▶ _WHAT NEEDS TO BE DONE_
Give again, word for word, every line in the entries below from the line with "-- ==== Sys2Proof/Machine/State.lean" up to and including the line with "and the next", and no other line.

▶ _DATA PROVIDED_
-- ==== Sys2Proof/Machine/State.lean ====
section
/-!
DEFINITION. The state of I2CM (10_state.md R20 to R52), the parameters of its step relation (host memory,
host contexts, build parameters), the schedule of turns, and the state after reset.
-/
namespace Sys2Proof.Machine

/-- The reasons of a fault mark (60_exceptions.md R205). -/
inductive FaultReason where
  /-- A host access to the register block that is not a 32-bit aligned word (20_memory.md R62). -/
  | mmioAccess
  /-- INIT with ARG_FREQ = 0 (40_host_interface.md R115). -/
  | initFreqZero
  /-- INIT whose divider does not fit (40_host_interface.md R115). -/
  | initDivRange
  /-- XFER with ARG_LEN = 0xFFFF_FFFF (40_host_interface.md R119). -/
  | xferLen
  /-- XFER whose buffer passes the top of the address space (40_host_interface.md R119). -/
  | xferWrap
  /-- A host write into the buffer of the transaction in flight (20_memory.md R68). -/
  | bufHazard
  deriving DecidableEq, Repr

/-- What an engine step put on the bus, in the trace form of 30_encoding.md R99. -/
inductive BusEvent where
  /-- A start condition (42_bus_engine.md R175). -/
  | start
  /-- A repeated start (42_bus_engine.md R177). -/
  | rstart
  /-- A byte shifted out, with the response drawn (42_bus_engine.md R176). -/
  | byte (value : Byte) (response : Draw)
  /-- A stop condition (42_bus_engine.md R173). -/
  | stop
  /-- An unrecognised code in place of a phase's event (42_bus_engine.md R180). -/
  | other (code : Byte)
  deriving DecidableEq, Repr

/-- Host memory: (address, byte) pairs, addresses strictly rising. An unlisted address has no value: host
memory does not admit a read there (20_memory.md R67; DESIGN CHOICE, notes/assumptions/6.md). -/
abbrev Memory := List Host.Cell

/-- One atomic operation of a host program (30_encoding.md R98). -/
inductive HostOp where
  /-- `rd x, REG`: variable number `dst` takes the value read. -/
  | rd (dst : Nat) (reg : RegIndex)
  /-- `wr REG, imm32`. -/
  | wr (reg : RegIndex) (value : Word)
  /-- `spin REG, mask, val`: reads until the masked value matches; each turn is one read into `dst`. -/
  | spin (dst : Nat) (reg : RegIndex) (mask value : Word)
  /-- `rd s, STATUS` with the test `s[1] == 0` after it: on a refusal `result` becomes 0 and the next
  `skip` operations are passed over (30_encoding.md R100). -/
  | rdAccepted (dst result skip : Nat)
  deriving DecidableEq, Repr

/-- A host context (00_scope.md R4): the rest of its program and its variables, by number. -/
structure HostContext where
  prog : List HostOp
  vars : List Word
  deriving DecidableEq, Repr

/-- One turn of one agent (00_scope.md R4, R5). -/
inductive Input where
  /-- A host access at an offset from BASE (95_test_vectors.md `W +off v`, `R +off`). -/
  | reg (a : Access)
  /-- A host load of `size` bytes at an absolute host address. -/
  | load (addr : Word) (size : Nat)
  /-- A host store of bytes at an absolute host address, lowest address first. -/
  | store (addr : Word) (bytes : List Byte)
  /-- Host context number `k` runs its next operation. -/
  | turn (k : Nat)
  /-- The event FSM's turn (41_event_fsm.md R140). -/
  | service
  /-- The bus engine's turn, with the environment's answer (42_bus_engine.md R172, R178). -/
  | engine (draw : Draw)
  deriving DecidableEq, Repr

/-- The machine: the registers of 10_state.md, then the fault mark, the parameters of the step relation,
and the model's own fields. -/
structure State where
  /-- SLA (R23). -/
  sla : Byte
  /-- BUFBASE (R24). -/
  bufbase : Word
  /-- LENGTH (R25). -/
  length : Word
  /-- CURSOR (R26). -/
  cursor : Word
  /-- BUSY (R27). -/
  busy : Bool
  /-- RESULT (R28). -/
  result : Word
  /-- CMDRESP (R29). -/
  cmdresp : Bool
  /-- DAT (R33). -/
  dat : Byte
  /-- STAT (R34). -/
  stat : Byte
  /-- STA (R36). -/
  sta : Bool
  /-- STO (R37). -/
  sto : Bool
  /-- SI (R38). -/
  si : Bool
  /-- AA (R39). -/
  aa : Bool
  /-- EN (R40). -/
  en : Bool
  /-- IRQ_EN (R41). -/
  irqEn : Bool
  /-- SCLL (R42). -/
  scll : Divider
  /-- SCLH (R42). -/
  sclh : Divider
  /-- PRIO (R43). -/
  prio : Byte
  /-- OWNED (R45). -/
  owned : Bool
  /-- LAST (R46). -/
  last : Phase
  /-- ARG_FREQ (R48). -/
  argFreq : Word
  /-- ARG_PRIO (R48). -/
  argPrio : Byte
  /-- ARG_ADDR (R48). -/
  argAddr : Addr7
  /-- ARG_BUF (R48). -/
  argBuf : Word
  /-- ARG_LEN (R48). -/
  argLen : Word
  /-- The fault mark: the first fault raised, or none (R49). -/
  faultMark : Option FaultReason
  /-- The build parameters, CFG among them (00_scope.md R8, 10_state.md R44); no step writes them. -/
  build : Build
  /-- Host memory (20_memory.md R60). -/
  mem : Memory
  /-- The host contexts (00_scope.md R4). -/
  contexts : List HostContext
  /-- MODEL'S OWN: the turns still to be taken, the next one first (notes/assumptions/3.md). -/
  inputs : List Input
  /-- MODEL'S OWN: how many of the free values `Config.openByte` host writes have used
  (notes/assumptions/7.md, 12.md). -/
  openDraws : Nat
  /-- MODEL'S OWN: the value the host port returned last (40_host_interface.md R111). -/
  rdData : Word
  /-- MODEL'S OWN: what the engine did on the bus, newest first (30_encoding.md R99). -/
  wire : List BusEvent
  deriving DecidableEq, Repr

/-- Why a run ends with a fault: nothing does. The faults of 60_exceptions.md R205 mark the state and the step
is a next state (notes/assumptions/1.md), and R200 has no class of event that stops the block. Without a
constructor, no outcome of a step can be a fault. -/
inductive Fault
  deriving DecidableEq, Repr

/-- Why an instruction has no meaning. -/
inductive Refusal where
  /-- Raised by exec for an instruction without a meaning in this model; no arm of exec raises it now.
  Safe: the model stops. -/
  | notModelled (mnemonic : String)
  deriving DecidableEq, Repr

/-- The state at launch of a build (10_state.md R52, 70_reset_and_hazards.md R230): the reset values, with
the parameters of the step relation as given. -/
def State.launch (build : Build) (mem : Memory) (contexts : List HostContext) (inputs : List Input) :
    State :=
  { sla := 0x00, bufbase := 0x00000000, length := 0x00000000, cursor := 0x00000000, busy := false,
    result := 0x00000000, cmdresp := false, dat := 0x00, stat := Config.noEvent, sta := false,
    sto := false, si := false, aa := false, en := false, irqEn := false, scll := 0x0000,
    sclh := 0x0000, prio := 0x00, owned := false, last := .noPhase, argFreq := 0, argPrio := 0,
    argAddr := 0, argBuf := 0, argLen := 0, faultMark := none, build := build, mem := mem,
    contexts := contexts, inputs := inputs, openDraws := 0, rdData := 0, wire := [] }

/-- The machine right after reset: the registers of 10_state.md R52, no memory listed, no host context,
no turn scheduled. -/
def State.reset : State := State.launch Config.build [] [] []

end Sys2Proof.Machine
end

==

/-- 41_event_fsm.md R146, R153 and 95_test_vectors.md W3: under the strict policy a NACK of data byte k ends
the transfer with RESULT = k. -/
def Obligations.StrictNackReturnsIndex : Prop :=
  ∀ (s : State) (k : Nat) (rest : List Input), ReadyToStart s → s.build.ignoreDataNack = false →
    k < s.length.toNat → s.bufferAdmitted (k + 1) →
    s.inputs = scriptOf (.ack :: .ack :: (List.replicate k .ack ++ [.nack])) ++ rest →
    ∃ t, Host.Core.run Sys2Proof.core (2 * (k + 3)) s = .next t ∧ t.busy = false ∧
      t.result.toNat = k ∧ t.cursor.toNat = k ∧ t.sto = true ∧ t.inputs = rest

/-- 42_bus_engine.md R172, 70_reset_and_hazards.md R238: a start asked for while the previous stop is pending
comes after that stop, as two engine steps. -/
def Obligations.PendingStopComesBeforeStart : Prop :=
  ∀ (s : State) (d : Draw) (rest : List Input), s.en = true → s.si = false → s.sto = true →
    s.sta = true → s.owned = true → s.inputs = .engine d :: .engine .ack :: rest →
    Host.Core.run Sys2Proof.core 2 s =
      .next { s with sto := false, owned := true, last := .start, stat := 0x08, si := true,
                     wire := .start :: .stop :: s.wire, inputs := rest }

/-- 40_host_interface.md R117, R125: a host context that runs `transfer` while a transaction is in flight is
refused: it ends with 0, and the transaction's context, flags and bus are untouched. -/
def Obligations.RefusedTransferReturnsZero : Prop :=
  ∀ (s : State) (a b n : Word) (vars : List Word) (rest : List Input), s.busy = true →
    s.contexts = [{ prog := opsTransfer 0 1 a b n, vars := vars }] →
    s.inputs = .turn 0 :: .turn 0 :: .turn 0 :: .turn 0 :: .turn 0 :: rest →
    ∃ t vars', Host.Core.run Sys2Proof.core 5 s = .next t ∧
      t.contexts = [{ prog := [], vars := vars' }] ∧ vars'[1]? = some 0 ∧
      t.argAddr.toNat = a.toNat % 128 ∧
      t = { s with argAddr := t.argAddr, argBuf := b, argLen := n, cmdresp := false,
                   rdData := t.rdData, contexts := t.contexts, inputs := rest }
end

...

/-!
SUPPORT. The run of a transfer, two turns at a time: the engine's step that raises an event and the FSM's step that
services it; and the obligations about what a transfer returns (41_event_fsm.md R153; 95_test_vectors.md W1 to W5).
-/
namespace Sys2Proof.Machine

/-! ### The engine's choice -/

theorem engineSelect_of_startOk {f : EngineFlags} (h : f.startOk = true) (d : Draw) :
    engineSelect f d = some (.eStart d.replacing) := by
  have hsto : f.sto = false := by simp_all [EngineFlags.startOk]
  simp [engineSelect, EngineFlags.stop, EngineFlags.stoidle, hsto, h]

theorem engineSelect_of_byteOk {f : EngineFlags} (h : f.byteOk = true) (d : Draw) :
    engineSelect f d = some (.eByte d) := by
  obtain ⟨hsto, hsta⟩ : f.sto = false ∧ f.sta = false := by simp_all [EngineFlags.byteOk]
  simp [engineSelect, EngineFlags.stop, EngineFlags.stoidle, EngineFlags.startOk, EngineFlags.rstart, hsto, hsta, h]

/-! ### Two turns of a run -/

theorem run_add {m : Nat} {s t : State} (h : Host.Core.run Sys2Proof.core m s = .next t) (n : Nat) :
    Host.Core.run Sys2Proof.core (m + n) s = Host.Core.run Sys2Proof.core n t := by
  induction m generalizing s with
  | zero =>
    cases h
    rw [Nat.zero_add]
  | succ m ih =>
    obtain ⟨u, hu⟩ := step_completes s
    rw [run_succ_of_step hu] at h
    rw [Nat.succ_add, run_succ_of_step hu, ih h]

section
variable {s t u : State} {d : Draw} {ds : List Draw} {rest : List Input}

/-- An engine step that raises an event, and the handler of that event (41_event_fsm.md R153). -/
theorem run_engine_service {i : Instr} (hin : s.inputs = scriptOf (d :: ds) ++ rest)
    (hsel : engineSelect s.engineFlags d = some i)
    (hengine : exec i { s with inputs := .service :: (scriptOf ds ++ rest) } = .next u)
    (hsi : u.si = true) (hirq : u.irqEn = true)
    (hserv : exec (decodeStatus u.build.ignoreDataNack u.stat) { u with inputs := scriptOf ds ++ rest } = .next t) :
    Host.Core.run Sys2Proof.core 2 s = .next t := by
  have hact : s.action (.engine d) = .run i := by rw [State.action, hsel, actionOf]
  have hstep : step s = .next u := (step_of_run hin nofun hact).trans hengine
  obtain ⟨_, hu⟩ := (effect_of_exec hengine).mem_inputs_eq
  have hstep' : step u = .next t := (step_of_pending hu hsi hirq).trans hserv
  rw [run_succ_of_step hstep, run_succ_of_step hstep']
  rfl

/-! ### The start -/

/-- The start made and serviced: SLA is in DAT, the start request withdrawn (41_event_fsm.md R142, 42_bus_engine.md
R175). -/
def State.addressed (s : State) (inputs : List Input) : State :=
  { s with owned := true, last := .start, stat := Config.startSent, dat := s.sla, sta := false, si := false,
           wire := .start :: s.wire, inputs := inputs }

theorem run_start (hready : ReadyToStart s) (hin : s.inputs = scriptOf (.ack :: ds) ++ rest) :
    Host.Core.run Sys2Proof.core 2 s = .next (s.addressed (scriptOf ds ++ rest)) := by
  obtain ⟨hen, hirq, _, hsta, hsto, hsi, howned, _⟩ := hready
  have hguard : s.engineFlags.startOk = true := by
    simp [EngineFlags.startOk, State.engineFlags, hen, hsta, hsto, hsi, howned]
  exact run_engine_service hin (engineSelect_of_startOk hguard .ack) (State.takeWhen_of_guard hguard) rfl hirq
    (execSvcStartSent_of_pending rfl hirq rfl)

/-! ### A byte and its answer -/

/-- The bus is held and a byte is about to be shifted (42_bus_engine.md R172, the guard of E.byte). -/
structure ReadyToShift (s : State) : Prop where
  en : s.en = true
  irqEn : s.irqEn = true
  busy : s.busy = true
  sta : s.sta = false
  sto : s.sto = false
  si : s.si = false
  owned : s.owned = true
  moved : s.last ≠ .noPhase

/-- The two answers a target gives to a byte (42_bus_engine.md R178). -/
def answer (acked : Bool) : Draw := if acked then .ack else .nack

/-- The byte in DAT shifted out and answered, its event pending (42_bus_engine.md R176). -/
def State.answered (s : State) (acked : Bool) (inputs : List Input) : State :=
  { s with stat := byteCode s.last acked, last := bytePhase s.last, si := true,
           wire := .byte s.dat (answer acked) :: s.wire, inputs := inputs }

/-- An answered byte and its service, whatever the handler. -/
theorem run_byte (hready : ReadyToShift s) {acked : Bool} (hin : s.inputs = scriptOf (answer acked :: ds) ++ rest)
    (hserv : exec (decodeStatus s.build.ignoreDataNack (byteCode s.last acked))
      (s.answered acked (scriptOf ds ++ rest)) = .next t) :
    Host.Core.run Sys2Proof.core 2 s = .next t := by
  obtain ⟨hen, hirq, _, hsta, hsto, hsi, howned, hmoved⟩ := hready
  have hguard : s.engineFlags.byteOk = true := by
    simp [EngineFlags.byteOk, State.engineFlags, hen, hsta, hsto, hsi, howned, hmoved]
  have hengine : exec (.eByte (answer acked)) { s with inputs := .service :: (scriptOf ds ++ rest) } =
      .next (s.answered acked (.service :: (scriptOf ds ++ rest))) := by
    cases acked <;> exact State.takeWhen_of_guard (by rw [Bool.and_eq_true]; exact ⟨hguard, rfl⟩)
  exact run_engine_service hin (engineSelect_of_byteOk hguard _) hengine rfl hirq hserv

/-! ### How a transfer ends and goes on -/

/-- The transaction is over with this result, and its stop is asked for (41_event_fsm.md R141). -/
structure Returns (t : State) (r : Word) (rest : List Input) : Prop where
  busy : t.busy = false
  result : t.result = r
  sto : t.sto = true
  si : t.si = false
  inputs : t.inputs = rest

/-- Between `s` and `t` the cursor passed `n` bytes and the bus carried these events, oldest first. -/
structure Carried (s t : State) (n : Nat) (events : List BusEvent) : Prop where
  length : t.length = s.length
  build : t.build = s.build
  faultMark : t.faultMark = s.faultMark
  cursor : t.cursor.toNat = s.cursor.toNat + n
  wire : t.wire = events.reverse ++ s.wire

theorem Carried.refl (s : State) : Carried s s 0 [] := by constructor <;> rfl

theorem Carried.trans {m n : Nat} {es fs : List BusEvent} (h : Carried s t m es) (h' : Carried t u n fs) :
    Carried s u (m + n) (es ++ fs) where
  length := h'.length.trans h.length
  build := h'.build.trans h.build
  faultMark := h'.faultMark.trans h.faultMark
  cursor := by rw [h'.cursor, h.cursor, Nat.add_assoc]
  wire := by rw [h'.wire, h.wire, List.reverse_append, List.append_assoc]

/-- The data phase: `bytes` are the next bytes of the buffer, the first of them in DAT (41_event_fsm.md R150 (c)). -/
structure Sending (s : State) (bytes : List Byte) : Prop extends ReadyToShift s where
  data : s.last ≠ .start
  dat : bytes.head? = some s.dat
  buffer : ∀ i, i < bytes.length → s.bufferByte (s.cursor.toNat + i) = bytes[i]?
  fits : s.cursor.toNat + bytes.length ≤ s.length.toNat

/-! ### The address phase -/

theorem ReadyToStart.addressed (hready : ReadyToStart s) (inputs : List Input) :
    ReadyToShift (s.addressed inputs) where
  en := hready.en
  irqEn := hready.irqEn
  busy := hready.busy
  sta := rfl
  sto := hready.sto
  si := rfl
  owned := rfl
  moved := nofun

▶ _PROBLEM SOLUTION_
-- ==== Sys2Proof/Machine/State.lean ====
section
/-!
DEFINITION. The state of I2CM (10_state.md R20 to R52), the parameters of its step relation (host memory,
host contexts, build parameters), the schedule of turns, and the state after reset.
-/
namespace Sys2Proof.Machine

/-- The reasons of a fault mark (60_exceptions.md R205). -/
inductive FaultReason where
  /-- A host access to the register block that is not a 32-bit aligned word (20_memory.md R62). -/
  | mmioAccess
  /-- INIT with ARG_FREQ = 0 (40_host_interface.md R115). -/
  | initFreqZero
  /-- INIT whose divider does not fit (40_host_interface.md R115). -/
  | initDivRange
  /-- XFER with ARG_LEN = 0xFFFF_FFFF (40_host_interface.md R119). -/
  | xferLen
  /-- XFER whose buffer passes the top of the address space (40_host_interface.md R119). -/
  | xferWrap
  /-- A host write into the buffer of the transaction in flight (20_memory.md R68). -/
  | bufHazard
  deriving DecidableEq, Repr

/-- What an engine step put on the bus, in the trace form of 30_encoding.md R99. -/
inductive BusEvent where
  /-- A start condition (42_bus_engine.md R175). -/
  | start
  /-- A repeated start (42_bus_engine.md R177). -/
  | rstart
  /-- A byte shifted out, with the response drawn (42_bus_engine.md R176). -/
  | byte (value : Byte) (response : Draw)
  /-- A stop condition (42_bus_engine.md R173). -/
  | stop
  /-- An unrecognised code in place of a phase's event (42_bus_engine.md R180). -/
  | other (code : Byte)
  deriving DecidableEq, Repr

/-- Host memory: (address, byte) pairs, addresses strictly rising. An unlisted address has no value: host
memory does not admit a read there (20_memory.md R67; DESIGN CHOICE, notes/assumptions/6.md). -/
abbrev Memory := List Host.Cell

/-- One atomic operation of a host program (30_encoding.md R98). -/
inductive HostOp where
  /-- `rd x, REG`: variable number `dst` takes the value read. -/
  | rd (dst : Nat) (reg : RegIndex)
  /-- `wr REG, imm32`. -/
  | wr (reg : RegIndex) (value : Word)
  /-- `spin REG, mask, val`: reads until the masked value matches; each turn is one read into `dst`. -/
  | spin (dst : Nat) (reg : RegIndex) (mask value : Word)
  /-- `rd s, STATUS` with the test `s[1] == 0` after it: on a refusal `result` becomes 0 and the next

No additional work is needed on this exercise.